Предыдущая часть: Шли годы. Огромная квартира в центре города становилась для стареющей Любавы слишком обременительной. Четыре высоких комнаты, бесконечный коридор, старая сантехника — всё это требовало постоянных сил и внимания. Драгоценный паркет рассыхался и скрипел, краны в ванной текли, а счета за коммунальные услуги неумолимо росли, съедая практически всю её пенсию и скудные гонорары от редких переводов. Сеня, превратившийся в солидного мужчину, стал заезжать к ней всё чаще, и каждый его визит был как глоток свежего воздуха в её затхлом одиночестве. Он привозил дорогие деликатесы, пил чай из фамильного фарфорового сервиза, доставшегося Любаве от матери, и тяжело, озабоченно вздыхал, глядя, как она забирается на шаткую стремянку, чтобы собственноручно поменять перегоревшую лампочку в высокой люстре. — Тётя Люба, ну посмотри ты на себя, куда это годится? — говорил он, морщась и отмахиваясь от пыли, которая поднималась от старых гардин и танцевала в лучах солнца. — Ты здесь живёшь с

Предыдущая часть:

Шли годы. Огромная квартира в центре города становилась для стареющей Любавы слишком обременительной. Четыре высоких комнаты, бесконечный коридор, старая сантехника — всё это требовало постоянных сил и внимания. Драгоценный паркет рассыхался и скрипел, краны в ванной текли, а счета за коммунальные услуги неумолимо росли, съедая практически всю её пенсию и скудные гонорары от редких переводов. Сеня, превратившийся в солидного мужчину, стал заезжать к ней всё чаще, и каждый его визит был как глоток свежего воздуха в её затхлом одиночестве. Он привозил дорогие деликатесы, пил чай из фамильного фарфорового сервиза, доставшегося Любаве от матери, и тяжело, озабоченно вздыхал, глядя, как она забирается на шаткую стремянку, чтобы собственноручно поменять перегоревшую лампочку в высокой люстре.
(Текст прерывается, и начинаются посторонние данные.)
-- ==== Sys2Proof/Machine/MemOps.lean ====
section
/-! DEFINITION. What memory instructions share (spec/08 R183 to R197, R205 to R209; spec/12 R241, R245): addresses and their faults,
the private window, tracked lines and the store buffer of a try, pending deliveries, and the sc order. -/

namespace Sys2Proof.Machine

/-! ### Fields (R54, R184, R186) -/

/-- The fields of the memory layout; a literal in B sets each to its default (R51). -/
def memX (w : IWord) : Word := if w.b = .imm then 0#32 else w.x
def ordOf (w : IWord) : Nat := fld (memX w) 26 24
def scpOf (w : IWord) : Nat := fld (memX w) 29 27
def ofsOf (w : IWord) : Int := sext 24 (fld (memX w) 23 0)

/-- The size in bytes of an access of type `t` (R185). -/
def tyBytes (t : Ty) : Nat := tyWidth t / 8

/-- A base plus the offset modulo 2^64, and modulo 2^32 (R186, R194). -/
def flatAddr (w : IWord) (a : Nat) : Addr := BitVec.ofNat 64 (wrapInt 64 ((a : Int) + ofsOf w))
def spadOff (w : IWord) (a : Nat) : Nat := wrapInt 32 ((a : Int) + ofsOf w)

/-! ### Order of a lane's accesses (spec/12 R241 item 1, R245) -/

/-- FENCE.sc at a scope: the lane's writes and the writes it can meet are applied at every die of the scope (R245). -/
def fenceSc (s : State) (scp : Nat) : State := if 5 ≤ scp then drainAll s else s

/-! ### Pending deliveries (spec/01 R13; R190) -/

/-- A long-latency producer issues: its registers are emptied and the delivery is pending (R13), as an access of the lane's open try where
it has one (R207). -/
def addPend (s : State) (k : LaneId) (p : Pend) : State :=
  match s.lane? k with
  | some l => ({ s with uid := s.uid + 1 } : State).setLane k { (l.emptyRegs p.dst) with pend := l.pend ++ [{ p with id := s.uid, inTry := l.spec.isSome }] }
  | none => s

/-- A pending delivery of the instruction that issues, with nothing that fails it. -/
def pendOf (s : State) (kind : PKind) (dst : List Nat) (vals : Option (List Word)) : Pend :=
  { id := 0, kind := kind, dst := dst, vals := vals, needs := Vec.zero, pc := s.cur.pc, addr := 0, info := 0, remote := false, fail := none,
    inTry := false, waited := 0, acq := false }

/-- The lane goes on, as the state holds it. -/
def goOn (s : State) (k : LaneId) : LaneOut :=
  match s.lane? k with
  | some l => .ok (s.setLane k (l.advance s))
  | none => .ok s

/-- The values that loaded bytes give the registers of type `t` (R185). -/
def loadVals (t : Ty) (bs : List Byte) : List Word := partsOf (tyRegs t) (extend t (ofBytesLE bs))

/-! ### Faults (R189 to R191, R207) -/

/-- An address fault of an access: inside a try it aborts the try with code 5 (R207). -/
def memFault (l : Lane) (s : State) (t : TrapInfo) : LaneOut := if l.spec.isSome then .abort s 5 0 else .trap t

/-- The effective address of an access: an address of the private window becomes one of the lane's segment (spec/10 R215; spec/20
R358). -/
def privAddr (s : State) (k : LaneId) (l : Lane) (va : Addr) : Addr :=
  if inPrivate va then
    s.mreg ⟨.privroot, laneCtx s k, 0⟩ + s.mreg ⟨.privsz, laneCtx s k, 0⟩ * BitVec.ofNat 64 (l.priv.getD 0) + BitVec.ofNat 64 (va.toNat % 2 ^ 32)
  else va

/-- The space of a flat address. -/
def spaceOf (va : Addr) : Space := if inPrivate va then .priv else .flat

/-- The faults of R189 that no translation decides, in their order. -/
def preFault (s : State) (k : LaneId) (l : Lane) (va : Addr) (n : Nat) : Option Cause :=
  if !canonical va then some .noncanonical
  else if va.toNat % n ≠ 0 then some .misaligned
  else if inPrivate va && (l.priv.isNone || decide ((s.mreg ⟨.privsz, laneCtx s k, 0⟩).toNat < va.toNat % 2 ^ 32 + n)) then some .privateBounds
  else if !inPrivate va && roadFlat s (laneDie s k) (laneCtx s k) va.toNat n then some .roadworks
  else none

/-- A replayable fault of a lane's access, as its entry reports it (R87; spec/10 R224): `access` holds bit 0 for a write, bit 1 for a
Square operation. -/
def laneFb (s : State) (k : LaneId) (va : Addr) (c : Cause) (access level : Nat) : FbInfo :=
  { va := va.toNat, cause := c, access := access, ctx := laneCtx s k, issuer := 0, lanes := 0, pc := s.cur.pc.toNat, level := level }

/-- What a translation that fails comes to for a lane. -/
def transFault (s : State) (k : LaneId) (l : Lane) (va : Addr) (info : Word) (access : Nat) (dst : List Nat) (c : Cause) (level : Nat) (mal : Bool) :
    LaneOut :=
  if replayable c then .park (laneFb s k (privAddr s k l va) c access level) dst
  else memFault l s { accTrap c va info with level := level, malformed := mal }

/-- A failed delivery (R190): the access has left the lane, and the failure arrives later; inside a try it aborts the try. -/
def failLater (s : State) (k : LaneId) (l : Lane) (kind : PKind) (dst : List Nat) (va : Addr) (info : Word) (f : FailInfo) : LaneOut :=
  if l.spec.isSome then .abort s 5 0
  else
    goOn (addPend s k { pendOf s kind dst none with addr := va, info := info ||| 0x10000#32, fail := some f }) k

/-! ### The try's lines and store buffer (R205 to R207) -/

/-- Track a line: none when it would be the 33rd (R205, R207 code 3). -/
def Try.track (t : Try) (x : Line) : Option Try :=
  if t.lines.contains x then some t else if 32 ≤ t.lines.length then none else some { t with lines := t.lines ++ [x] }

/-- Put bytes into the store buffer: none when a 33rd entry would be needed (R205, R207 code 2). -/
def Try.put (t : Try) (sp : Space) (grp at_ va : Nat) (bs : List Byte) : Option Try :=
  let new := bs.zipIdx.map (fun p => (at_ % 16 + p.2, p.1))
  match t.stores.find? (fun e => decide (e.space = sp ∧ e.grp = grp ∧ e.block = at_ / 16)) with
  | some e =>
    let keep := e.bytes.filter (fun p => !new.any (fun q => q.1 == p.1))
    let e' := { e with bytes := keep ++ new, va := va - va % 16 }
    some { t with stores := t.stores.map (fun x => if x = e then e' else x) }
  | none =>
    if 32 ≤ t.stores.length then none
    else some { t with stores := t.stores ++ [{ space := sp, grp := grp, block := at_ / 16, bytes := new, va := va - va % 16 }] }

/-- Bytes read from memory as the store buffer shows them to its lane (R205). -/
def Try.overlay (t : Try) (sp : Space) (grp at_ : Nat) (bs : List Byte) : List Byte :=
  bs.zipIdx.map (fun p =>
    match t.stores.find? (fun e => decide (e.space = sp ∧ e.grp = grp ∧ e.block = (at_ + p.2) / 16)) with
    | some e => ((e.bytes.find? (fun q => q.1 == (at_ + p.2) % 16)).map Prod.snd).getD p.1
    | none => p.1)

/-- A load's bytes seen through an open try, with the line tracked (R205); none when it overflows. The private window is not tracked. -/
def tryLoad (l : Lane) (sp : Space) (grp at_ : Nat) (bs : List Byte) : Option (Lane × List Byte) :=
  match l.spec with
  | none => some (l, bs)
  | some t =>
    let out := t.overlay sp grp at_ bs
    if sp = .priv then some (l, out)
    else (t.track { space := sp, grp := grp, line := at_ / 64 }).map (fun t => ({ l with spec := some t }, out))

/-- The store buffer holds all of `n` bytes (R205). -/
def Try.holds (t : Try) (sp : Space) (grp at_ n : Nat) : Bool :=
  (List.range n).all (fun i => t.stores.any (fun e => decide (e.space = sp ∧ e.grp = grp ∧ e.block = (at_ + i) / 16) &&
    e.bytes.any (fun q => q.1 == (at_ + i) % 16)))

/-- A store into an open try (R205, R207): the abort code when it overflows. One that needs a 33rd line and a 33rd entry at once gets code 3: the
model's choice, since R207 does not say which arises first (log 44). -/
def tryStore (t : Try) (sp : Space) (grp at_ va : Nat) (bs : List Byte) : Except Nat Try :=
  match (if sp = .priv then some t else t.track { space := sp, grp := grp, line := at_ / 64 }) with
  | none => .error 3
  | some t =>
    match t.put sp grp at_ va bs with
    | none => .error 2
    | some t => .ok t

end Sys2Proof.Machine
end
— Тётя Люба, ну посмотри ты на себя, куда это годится? — говорил он, морщась и отмахиваясь от пыли, которая поднималась от старых гардин и танцевала в лучах солнца. — Ты здесь живёшь совсем одна, как призрак в этом огромном замке. Район стал слишком шумный, загазованный, воздух тяжёлый. А тебе нужен свежий воздух, тебе нужен покой и забота. Ты заслужила отдых.
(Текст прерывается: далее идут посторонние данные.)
/-- The faults of R315 that no translation decides, in their order. -/
def sqFault (s : State) (k : LaneId) (va : Addr) (n : Nat) : Option Cause :=
  if !canonical va then some .noncanonical
  else if va.toNat % n ≠ 0 then some .atomicAlign
  else if inPrivate va then some .permission
  else if roadFlat s (laneDie s k) (laneCtx s k) va.toNat n then some .roadworks
  else none

/-- The operation orders the lane's later scratchpad accesses and queue transfers behind it: `.acq`, `.ar` or `.sc` at a scope beyond the lane
(R314; spec/12 R246). -/
def acquires (w : IWord) : Bool := (ordOf w == 1 || ordOf w == 3 || ordOf w == 4) && scpOf w != 0

/-- A lane sends an operation to the Square of its home, in this module or another (R312, R315, R316; spec/12 R241 item 1, R247; log 11). A form that
writes no memory meets the errors of a read alone (R324). -/
def sendSquare (w : IWord) (h : SqShape) (k : LaneId) (l : Lane) (s : State) : LaneOut :=
  withSrcs s k l w .b64 w.t w.t (fun s a b c =>
    if !(l.quiet && l.regsFull h.dst) then .wait
    else
      let s := if ordOf w = 4 then fenceSc s (scpOf w) else s
      let va := flatAddr w a
      let info := accInfo w.d.code .flat h.writes h.align false
      match sqFault s k va h.align with
      | some x => memFault l s (accTrap x va info)
      | none =>
        match vplaceAs s (laneDie s k) (laneCtx s k) va .square (if h.writes then .square else .load) with
        | (s, .place loc home) =>
          let d := homeSquare s home
          let x := s.die d
          let q : SqReq :=
            { lane := k, pid := s.uid, op := h.op, ty := w.t, loc := loc, va := va.toNat, b := b, c := c, ctx := laneCtx s k, pc := s.cur.pc,
              sc := ordOf w == 4 && decide (5 ≤ scpOf w), needs := (s.die (laneDie s k)).vec, parked := false, stale := false }
          let s := addPend s k { pendOf s .square h.dst none with addr := va, info := info, remote := isRemote s home, acq := acquires w }
          goOn (s.setDie d { x with sqq := x.sqq ++ [q] }) k
        | (s, .fault x level mal) => transFault s k l va info (2 + b2n h.writes) h.dst x level mal
        | (s, .failed f) => failLater s k l .square h.dst va info f
        | (_, _) => .wait)

/-- An atomic that returns the old value in D. -/
def laneAtomic (op : Nat) (w : IWord) : LaneId → Lane → State → LaneOut :=
  sendSquare w { op := op, align := tyBytes w.t, dst := destRegs w.d w.t, writes := true }

/-- AADD (R318). -/
def execAadd (w : IWord) (s : State) : Host.Outcome State Fault Refusal := .next (perLane (entryAtomic sqAll) (laneAtomic 0x1C0) w s)
/-- AMIN (R318). -/
def execAmin (w : IWord) (s : State) : Host.Outcome State Fault Refusal := .next (perLane (entryAtomic sqInts) (laneAtomic 0x1C1) w s)
/-- AMAX (R318). -/
def execAmax (w : IWord) (s : State) : Host.Outcome State Fault Refusal := .next (perLane (entryAtomic sqInts) (laneAtomic 0x1C2) w s)
/-- AAND (R318). -/
def execAand (w : IWord) (s : State) : Host.Outcome State Fault Refusal := .next (perLane (entryAtomic sqBits) (laneAtomic 0x1C3) w s)
/-- AOR (R318). -/
def execAor (w : IWord) (s : State) : Host.Outcome State Fault Refusal := .next (perLane (entryAtomic sqBits) (laneAtomic 0x1C4) w s)
/-- AXOR (R318). -/
def execAxor (w : IWord) (s : State) : Host.Outcome State Fault Refusal := .next (perLane (entryAtomic sqBits) (laneAtomic 0x1C5) w s)
/-- AXCH (R318). -/
def execAxch (w : IWord) (s : State) : Host.Outcome State Fault Refusal := .next (perLane (entryAtomic sqBits) (laneAtomic 0x1C6) w s)
/-- ACAS (R318). -/
def execAcas (w : IWord) (s : State) : Host.Outcome State Fault Refusal := .next (perLane entryCas (laneAtomic 0x1C7) w s)
/-- AINCB (R318). -/
def execAincb (w : IWord) (s : State) : Host.Outcome State Fault Refusal := .next (perLane (entryAtomic sqInts) (laneAtomic 0x1C8) w s)
/-- AINCW (R318). -/
def execAincw (w : IWord) (s : State) : Host.Outcome State Fault Refusal := .next (perLane (entryAtomic sqInts) (laneAtomic 0x1C9) w s)
/-- ADECZ (R318). -/
def execAdecz (w : IWord) (s : State) : Host.Outcome State Fault Refusal := .next (perLane entryDecz (laneAtomic 0x1CA) w s)

/-- AADDL: gD and gD+1, 16-byte aligned (R315, R316, R319). -/
def laneAaddl (w : IWord) : LaneId → Lane → State → LaneOut :=
  sendSquare w { op := 0x1CB, align := 16, dst := regSpan w.d 2, writes := true }

/-- AADDL (R319). -/
def execAaddl (w : IWord) (s : State) : Host.Outcome State Fault Refusal := .next (perLane entryAaddl laneAaddl w s)

/-- A reduction at memory: no result (R316, R318). -/
def laneRed (op : Nat) (w : IWord) : LaneId → Lane → State → LaneOut :=
  sendSquare w { op := op, align := tyBytes w.t, dst := [], writes := true }

/-- RADD (R318). -/
def execRadd (w : IWord) (s : State) : Host.Outcome State Fault Refusal := .next (perLane (entryRed sqAll) (laneRed 0x1CC) w s)
/-- RMIN (R318). -/
def execRmin (w : IWord) (s : State) : Host.Outcome State Fault Refusal := .next (perLane (entryRed sqInts) (laneRed 0x1CD) w s)
/-- RMAX (R318). -/
def execRmax (w : IWord) (s : State) : Host.Outcome State Fault Refusal := .next (perLane (entryRed sqInts) (laneRed 0x1CE) w s)

/-- DQPUSH (R322). -/
def execDqpush (w : IWord) (s : State) : Host.Outcome State Fault Refusal :=
  .next (perLane entryDqpush (fun w => sendSquare w { op := 0x1CF, align := 32, dst := regSpan w.d 1, writes := true }) w s)
/-- DQPOP (R322). -/
def execDqpop (w : IWord) (s : State) : Host.Outcome State Fault Refusal :=
  .next (perLane entryDqpop (fun w => sendSquare w { op := 0x1D0, align := 32, dst := regSpan w.d 4, writes := true }) w s)
/-- DQSTEAL (R322). -/
def execDqsteal (w : IWord) (s : State) : Host.Outcome State Fault Refusal :=
  .next (perLane entryDqpop (fun w => sendSquare w { op := 0x1D1, align := 32, dst := regSpan w.d 4, writes := true }) w s)
/-- MARM (R324). -/
def execMarm (w : IWord) (s : State) : Host.Outcome State Fault Refusal :=
  .next (perLane entryMarm (fun w => sendSquare w { op := 0x1D2, align := tyBytes w.t, dst := destRegs w.d w.t, writes := false }) w s)

/-- MWAIT (R326): it waits for an MARM of the lane that is still on its way, and empties D (R316). -/
def laneMwait (w : IWord) (k : LaneId) (l : Lane) (s : State) : LaneOut :=
  match readSrc s k l w w.b w.wb .n32 with
  | .wait => .wait
  | .trap t => .trap t
  | .val s b =>
    if !(l.quiet && destReady s k l w .b32) then .wait
    else
      let dst := destRegs w.d .b32
      match l.mon with
      | none => goOn (if dst.isEmpty then s else addPend s k (pendOf s .square dst (some [2#32]))) k
      | some m =>
        let l := { (l.emptyRegs dst) with st := .mwait w.d (if b = 0 then none else some b) (nextPc s) }
        if m.triggered then .ok (s.setLane k (l.wake 0 (m.byWrite.getD Vec.zero))) else .ok (s.setLane k l)

/-- MWAIT (R326). -/
def execMwait (w : IWord) (s : State) : Host.Outcome State Fault Refusal := .next (perLane entryMwait laneMwait w s)

/-! ### The operations at the Square (R312, R317 to R325) -/

/-- The value an atomic writes (R317, R318). -/
def atomicNew (op : Nat) (t : Ty) (old b c : Nat) : Nat :=
  let w := tyWidth t
  match op - 0x1C0 with
  | 0 | 0xC => (old + b) % 2 ^ w
  | 1 | 0xD => if intVal t b < intVal t old then b else old
  | 2 | 0xE => if intVal t old < intVal t b then b else old
  | 3 => Nat.land old b
  | 4 => Nat.lor old b
  | 5 => Nat.xor old b
  | 6 => b
  | 7 => if old = b then c else old
  | 8 => if intVal t old + 1 ≤ intVal t b then (old + 1) % 2 ^ w else old
  | 9 => if b ≠ 0 ∧ intVal t b ≤ intVal t old + 1 then 0 else (old + 1) % 2 ^ w
  | _ => if 0 < intVal t old then old - 1 else old

/-- Settle a pending delivery of a lane: its values, or its failure. -/
def settle (s : State) (k : LaneId) (pid : Nat) (vals : Option (List Word)) (needs : Vec) (fail : Option FailInfo) : State :=
  match s.lane? k with
  | some l => s.setLane k { l with pend := l.pend.map (fun (p : Pend) =>
      if p.id = pid then
        { p with vals := vals, needs := needs, fail := fail, info := if fail.isSome then p.info ||| 0x10000#32 else p.info
                 remote := p.remote && p.kind != .set && p.kind != .setArr, far := none }
      else p) }
  | none => s

/-- Settle with a value in the registers that the request's lane waits for, which follows what die `d` has seen. -/
def settleVal (s : State) (d : Nat) (q : SqReq) (vs : List Word) : State := settle s q.lane q.pid (some vs) (s.die d).vec none

/-- One flat write of the Square (R312, R247). -/
def squareWrite (s : State) (d : Nat) (q : SqReq) (cells : List (Nat × Byte)) (vas : List Nat) : State :=
  flatWrite s d cells { ctx := q.ctx, issuer := 3, vas := vas, pc := q.pc, lane := some q.lane }

/-- The cells of a value at a location. -/
def cellsAt (loc n v : Nat) : List (Nat × Byte) := (bytesLE n v).zipIdx.map (fun p => (loc + p.2, p.1))

/-- An atomic or reduction (R318, R319). -/
def doAtomic (s : State) (d : Nat) (q : SqReq) : State :=
  let n := tyBytes q.ty
  let old := ofBytesLE (viewRead s d q.loc n)
  let put := fun (v : Nat) => squareWrite s d q (cellsAt q.loc n v) ((List.range n).map (q.va + ·))
  if q.op = 0x1CB then
    let lim := ofBytesLE (viewRead s d (q.loc + 8) n)
    let sum := intVal q.ty old + intVal q.ty q.b
    let fail := decide (intVal q.ty lim < sum)
    let s := put (if fail then old else intCode q.ty sum)
    settleVal s d q (if n = 4 then [BitVec.ofNat 32 old, BitVec.ofNat 32 (b2n fail)] else partsOf 2 (Nat.lor old (b2n fail * 2 ^ 63)))
  else settleVal (put (atomicNew q.op q.ty old q.b q.c)) d q (partsOf (tyRegs q.ty) old)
Идея о покупке дома у моря возникла не сразу и не спонтанно. Арсений вводил её в жизнь Любавы мягко, дозированно, как опытный врач вводит сильнодействующее, но опасное лекарство. Сначала он просто показал однажды красочный рекламный буклет, оставленный на журнальном столике. Белоснежный коттедж с колоннами, увитый диким виноградом, лазурная полоса бескрайнего моря на горизонте и счастливые, улыбающиеся пожилые люди, возлежащие в удобных шезлонгах. Его голос, когда он говорил об этом, обволакивал, убаюкивал, как тёплое молоко с мёдом на ночь, усыпляя всякую бдительность.

— Представь только, Люба: раннее утро, ты выходишь на свою собственную террасу с чашкой свежесваренного кофе. В воздухе пахнет морем и розами, которые цветут прямо под окнами. Никаких холодных, промозглых зим, никаких крутых лестниц, никаких вечно недовольных соседей с перфораторами за стеной. Я нашёл потрясающее место. Элитный закрытый посёлок где-то под Анапой. Круглосуточная охрана, собственный медицинский центр, ухоженная территория.
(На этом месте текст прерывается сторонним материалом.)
/-- The `i`-th pending delivery of a lane arrives (R13, R17): the writes it follows are applied at the lane's die first (spec/12
R241). A reply from another module that is overdue fails its access instead (spec/22 R413). -/
def deliver (s : State) (k : LaneId) (i : Nat) : State :=
  match s.lane? k with
  | none => s
  | some l =>
    match l.pend[i]? with
    | none => s
    | some p =>
      if p.fail.isSome || (p.remote && replyLate s p) then s
      else if l.st = .exited then (if p.vals.isSome then answersAway p (s.setLane k (l.dropPend i)) k else s)
      else if p.kind = .tstat then deliverTstat s k p.id
      else
        let vals := if p.kind = .chwp then some (partsOf 2 (chanOf s (LaneId.grp k) p.info.toNat).wp) else p.vals
        match vals with
        | none => s
        | some vs =>
          let d := laneDie s k
          let s := if Vec.le p.needs (s.die d).vec then s else drainTo s d
          match s.lane? k with
          | some l => answersAway p (s.setLane k ((l.dropPend i).receive p.dst vs)) k
          | none => s

/-- DELIVERY (R13, R17). -/
def execDelivery (l : LaneId) (k : Nat) (s : State) : Host.Outcome State Fault Refusal := .next (woke (deliver s l k))

/-- A failed delivery traps a lane only where it runs or is parked; in another wait it arrives later (log 30). -/
def TState.takesFailure : TState → Bool
  | .run | .waitm _ _ | .coll _ | .barg _ _ | .barn _ _ => true
  | _ => false

/-- The Square no longer holds the request behind a delivery. -/
def dropRequest (s : State) (pid : Nat) : State :=
  { s with dies := s.dies.map (fun p => (p.1, { p.2 with sqq := p.2.sqq.filter (fun r => r.pid != pid), setq := p.2.setq.filter (fun r => r.pid != pid) })) }

/-- The `i`-th pending delivery of a lane fails (spec/08 R190, R433): its registers stay empty, and the lane forms a sub-warp of its own, or
its record says that it has exited. The failure of an access of the open try aborts the try (R207 code 5). The record of a live lane has the sub-warp's
xpc in its pc field, as R433's table says, though R191 says that it holds the PC of the access: DEDUCED (log 30). -/
def failPend (s : State) (k : LaneId) (i : Nat) (f : FailInfo) : State :=
  match s.lane? k with
  | none => s
  | some l =>
    match l.pend[i]? with
    | none => s
    | some p =>
      let t : TrapInfo := { cause := f.cause, xaddr := p.addr, xinfo := p.info ||| 0x10000#32, perLane := some p.addr, level := f.level,
                            malformed := f.malformed, attempts := f.attempts, under := f.cause }
      let w := LaneId.wid k
      if l.st = .exited then
        let s := dropRequest (s.setLane k (l.dropPend i)) p.id
        recheckGang (faultRecord s w p.pc (maskOf [k.lane]) true t [(k.lane, p.addr)]).1 k.gang
      else if l.st.takesFailure then
        let s := dropRequest (s.setLane k (l.dropPend i)) p.id
        recheckGang (if p.inTry && l.spec.isSome then abortTries s [k] 5 0 else parkSub s w l.pc (lenAt s w l.pc) [(k.lane, t)]) k.gang
      else s

/-- The causes an access may meet at memory at any time (spec/08 R190). -/
def memCause (c : Cause) : Bool := c == .uncorrectable || c == .poison || c == .capacityTierError

/-- A cause that the array of an SLOAD or SSTOR of another module's set may meet there: those of memory and of the fabric behind it, and of the
array's translation, of which a missing page, and a transformed one for SSTOR, park the operation (spec/17 R345, R354; spec/10 R220). -/
def FarOp.arrayCause (f : FarOp) (c : Cause) : Bool :=
  f.own && f.c != 0 && (f.op == 0x20D || f.op == 0x20E) &&
    (memCause c || c == .permission || c == .sealedViolation || c == .notPresent || c == .remoteTimeout || c == .fabricError ||
      (if f.op = 0x20D then c == .transformFailed else c == .compressedWrite))

/-- The handles that a cause may stand against (R336, R354): where the set itself lies in the other module, its Square judges every handle, U(A) and
the storage, and reads blocks; where only B or C do, it answers for those. `held` says of a handle that it is known to name a set. SFREE frees a set
of bad blocks, and SCARD, SCLR, SCOST and SREP read no block and need no space for one (R351, R352). -/
def FarOp.against (f : FarOp) (held : Nat → Bool) (far : List Nat) (c : Cause) : List Nat :=
  let srcs := if f.op = 0x209 then [f.b] else if 0x206 ≤ f.op ∧ f.op ≤ 0x208 then [f.b, f.c] else []
  if f.own then
    match c with
    | .setBadHandle => (f.a :: srcs).filter (fun h => !held h)
    | .setUniverse => if [0x202, 0x203, 0x204, 0x206, 0x207, 0x208, 0x209, 0x20D].contains f.op then [f.a] else []
    | .setStoreFull => if [0x201, 0x205, 0x20A, 0x20F, 0x210].contains f.op then [] else [f.a]
    | .uncorrectable => if [0x201, 0x205, 0x20A, 0x20F, 0x210].contains f.op then [] else if srcs.isEmpty then [f.a] else srcs
    | .engineReset => [f.a]
    | .remoteTimeout | .fabricError => f.a :: srcs.filter (fun h => h / 2 ^ 29 != f.a / 2 ^ 29)
    | _ => []
  else
    match c with
    | .setBadHandle | .uncorrectable | .remoteTimeout | .fabricError => far
    | _ => []

/-- A delivery is of an access to memory, which may meet an error there (spec/08 R190, R197). -/
def Pend.toMemory (p : Pend) : Bool :=
  match p.kind with
  | .load | .ldc | .store => true
  | _ => false

/-- What stands against a set operation that another module takes part in: candidates for xaddr among handles, and how many entries of its array
(R336). -/
def farAims (s : State) (ctx : Nat) (f : FarOp) (c : Cause) : List Nat × Nat :=
  (f.against (fun h => !farSet s h && (setOf s ctx h).isSome) (farOperands s f.op f.b f.c) c, if f.arrayCause c then f.c else 0)

/-- A request for a Square of another module, not yet performed there, may end by that Square's reset, and an MARM, whose xinfo shows that it writes no
memory, by the monitors that others have armed there (spec/16 R315, R324, R329; log 11). -/
def Pend.squareCause (p : Pend) (c : Cause) : Bool :=
  p.kind == .square && p.remote && p.vals.isNone && (c == .engineReset || (c == .monitorLimit && !flg p.info 5))

/-- A pending delivery may meet a cause where it goes: at memory, or at the Square of another module (spec/08 R190; spec/16 R329; spec/17 R336, R352,
R354). -/
def mayFail (s : State) (k : LaneId) (p : Pend) (c : Cause) : Bool :=
  match p.far with
  | some f => (match farAims s (laneCtx s k) f c with | (hs, n) => !hs.isEmpty || n != 0)
  | none => (p.toMemory && memCause c) || p.squareCause c

/-- A pending delivery fails with a cause that it meets where it goes. Of a set operation of another module, which of its handles failed or which
entry of its array, the walk level, and what the reads of a transformed page met, are free values (R336, R433; log 11). -/
def failAway (s : State) (k : LaneId) (i : Nat) (p : Pend) (c : Cause) : State :=
  match p.far, s.lane? k with
  | some f, some l =>
    if l.st != .exited && !l.st.takesFailure then s
    else
      let free := fun i => (Config.freeValue (s.freeCtr + i)).toNat
      let (hs, n) := farAims s (laneCtx s k) f c
      let i0 := free 0 % (hs.length + n)
      let at_ := match hs[i0]? with
        | some h => setAddr (setElem f.op f.b) h
        | none => f.b + 4 * (i0 - hs.length)
      let walked := c == .permission || c == .sealedViolation
      let why : FailInfo := { cause := c, attempts := if c == .transformFailed then free 1 % 128 else 0,
                              level := if walked && free 2 % 6 < 5 then free 2 % 6 else 0xFF, malformed := c == .permission && free 3 % 2 == 1 }
      let s := { s with freeCtr := s.freeCtr + 4 }
      failPend (s.setLane k { l with pend := l.pend.set i { p with addr := BitVec.ofNat 64 at_ } }) k i why
  | _, _ => failPend s k i (.plain c)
— Ну а как же квартира? — робко возражала Любава, оглядывая родные стены, сплошь увешанные старыми фотографиями в деревянных рамках. — Здесь ведь вся моя жизнь прошла, вся память об Игоре, о твоей маме, о наших родителях. Каждая вещь здесь родная.

Сеня подсаживался к ней поближе, брал её сухие, узловатые руки в свои мягкие, тёплые ладони и смотрел прямо в глаза честным, открытым, сыновним взглядом.

— Память, тётя Люба, — говорил он проникновенно, — она не в стенах и не в вещах. Память вот здесь, — он осторожно касался рукой её груди, там, где билось сердце. — А стены, мебель, все эти вещи — это всего лишь предметы. Ты же умная женщина, понимаешь: стены и мебель — это всего лишь предметы. Ты стареешь, и мне с каждым годом всё страшнее за тебя. А вдруг тебе станет плохо ночью, а я буду на другом конце города и не смогу быстро приехать? А там, в посёлке, я куплю тебе этот дом, а сам буду останавливаться в отдельном гостевом домике, когда буду приезжать. Мы будем видеться гораздо чаще, чем сейчас. Я хочу, чтобы ты наконец-то пожила как королева, по-человечески. Ты это заслужила, поверь мне.

Любава колебалась, металась, но страх перед одинокой, беспомощной старостью в этой огромной, промозглой квартире, которую всё труднее было содержать в порядке, оказывался сильнее сентиментальной привязанности к родным стенам. И потом, это же был Сеня. Её родной, любимый Сеня, мальчик, который в детстве рисовал для неё трогательные открытки к Восьмому марта и дарил букетики полевых цветов. Ну не мог он посоветовать плохого, не мог желать ей зла.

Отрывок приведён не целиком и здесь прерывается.